Integration, Processs, Transformation-Flow-Value, Target Cost, Integrated Project Delivery (IPD)
Construction projects are complex in nature that the creation of value cannot only be carried out by a company, it is for thisreason that temporary contracts are created between construction companies, designers and owners. However, these contractual relationships are difficult when the interests and needs of each company are contrasted with those of the project and generate problems of collaboration between the parties. To solve these kinds of problems, integration strategies and solutions have been proposed, such as involving the main participants of the project from early stages to develop the objectives of the project as a whole (Forgues, Koskela, and Lejeune, 2008; Reed et al., 2017). Within these solutions, many times the proposed way of working includes that project members who are part of different organizations share the same physical space (Kokkonen and Vaagaasar, 2018). This variable “workspace” according to research is used to improve efficiency and reduce waste in Architecture, Engineering and Construction (AEC) projects revealing great advantages (Majava, Haapasalo, and Aaltonen, 2019). The collaboration that develops between organizations under the Integrated Project Delivery (IPD) model depends largely on the “big room” (Khanzode, Fischer, and Reed, 2007) or space of shared work, which requires the constant presence of almost all participants and is particularly difficult for small or medium-sized projects. For this reason, investigations have been developed that propose replacing this physical workspace with a virtual one (Dave, Pikas, Kerosuo, and Mäki, 2015; Ma, Zhang, and Li, 2018). In this way, the present research seeks to describe how the use of integrated team that uses the same physical location as a workspace can generate design alternatives that, combined with appropriate cost estimation methods, can be beneficial for the projects of building.
During the last decade, companies and researchers have defended the need for value creation through collaboration between organizations (Le Pennec and Raufflet, 2018). However, the way companies are organized to develop a construction project is not ideal because of the well-known problems to achieve collaboration such as: poor communication, fragmented industry and adverse relationships (Nicolini, Holti, and Smalley, 2001).
There are models that propose that using collaborative design, requirements management, and collaborative spaces achieved a company with a better value proposition (Alhava et al., 2015). In addition solutions such as the location of the members of a project in collaborative spaces (co-location), can increase collaboration (Kokkonen and Vaagaasar, 2018; Tezel, Aziz, Koskela, and Tzortzopoulos, 2016). Also the integration of the teams and the achievement of collaboration is important to have a successful project that generates value and customer satisfaction (Choi, Yun, Leite, and Mulva, 2019; Lee, Tommelein, and Ballard, 2010; Forgues, Koskela, and Lejeune, 2008). Furthermore, Hagedoorn, Lokshin and Zobel (2018) argue that diversity should be highlighted as an important factor in the characteristics of organizations and alliancebased projects. Therefore, the configuration of organizations should not be seen through a “one size fits all” approach. that this effect of diversity makes a high level of variety optimal in environments with greater modularity or a broader scope of knowledge distribution.

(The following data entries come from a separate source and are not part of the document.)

-- ==== Sys2Proof/Machine/Control.lean ====
section
/-! DEFINITION. Branches, jumps, subroutine call and return (44_control_transfer.md R160 to R173). -/
namespace Sys2Proof.Machine

/-- BCC (R162): taken if C = 0. -/
def execBcc (d : Byte) (s : State) : Host.Outcome State Fault Refusal :=
  .next (branchInstr (!getFlag s.p .carry) d s)

/-- BCS (R163): taken if C = 1. -/
def execBcs (d : Byte) (s : State) : Host.Outcome State Fault Refusal :=
  .next (branchInstr (getFlag s.p .carry) d s)

/-- BEQ (R164): taken if Z = 1. -/
def execBeq (d : Byte) (s : State) : Host.Outcome State Fault Refusal :=
  .next (branchInstr (getFlag s.p .zero) d s)

/-- BMI (R165): taken if N = 1. -/
def execBmi (d : Byte) (s : State) : Host.Outcome State Fault Refusal :=
  .next (branchInstr (getFlag s.p .negative) d s)

/-- BNE (R166): taken if Z = 0. -/
def execBne (d : Byte) (s : State) : Host.Outcome State Fault Refusal :=
  .next (branchInstr (!getFlag s.p .zero) d s)

/-- BPL (R167): taken if N = 0. -/
def execBpl (d : Byte) (s : State) : Host.Outcome State Fault Refusal :=
  .next (branchInstr (!getFlag s.p .negative) d s)

/-- BVC (R168): taken if V = 0. -/
def execBvc (d : Byte) (s : State) : Host.Outcome State Fault Refusal :=
  .next (branchInstr (!getFlag s.p .overflow) d s)

/-- BVS (R169): taken if V = 1. -/
def execBvs (d : Byte) (s : State) : Host.Outcome State Fault Refusal :=
  .next (branchInstr (getFlag s.p .overflow) d s)

/-- JMP (R170 absolute, R171 indirect): `pc <- EA`. -/
def execJmp (o : JumpOperand) (s : State) : Host.Outcome State Fault Refusal :=
  match o with
  | .abs a => .next (s.retire a .jmp .absolute 0)
  | .ind p => .next ((s.indirectTarget p).2.retire (s.indirectTarget p).1 .jmp .indirect 0)

/-- JSR (R172): the address of its own last byte, PC + 2, is pushed high byte first. -/
def execJsr (target : Word) (s : State) : Host.Outcome State Fault Refusal :=
  .next ((s.pushWord (s.pc + 2)).retire target .jsr .absolute 0)

/-- RTS (R173): "RTS pulls PC then increments by one". -/
def execRts (s : State) : Host.Outcome State Fault Refusal :=
  .next (s.pullWord.2.retire (s.pullWord.1 + 1) .rts .implied 0)

end Sys2Proof.Machine
end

On the other hand, target costing is an effective management technique that has been used in manufacturing for decades to achieve cost predictability during new product development. The adoption of this technique promises benefits for the construction industry as it struggles to raise the number of successful outcomes and certainty of project delivery in terms of cost, quality, and time (Zimina, Ballard, and Pasquire, 2012). Kronand Von Der Haar (2016) analyzed the increasing values with target costing pertaining to an optimized cost-benefit-ratio for project development of office buildings. They indicated that target costing provides support for project developers in developing properties of increasing value.
The research problem focuses on how integrated team and the use of co-location can benefit in the achieve of target cost of a construction project in spite of companies having different interests (Smits and van Marrewijk, 2012). Getting organizations in a construction project to work collaboratively in an integrated team is a challenge. Projects based on partnerships of different companies require organizations in which all parties work together in good faith, share the risks of the project and make unanimous decisions to improve the project (Pargar, Kujala, Aaltonen, and Ruutu, 2019).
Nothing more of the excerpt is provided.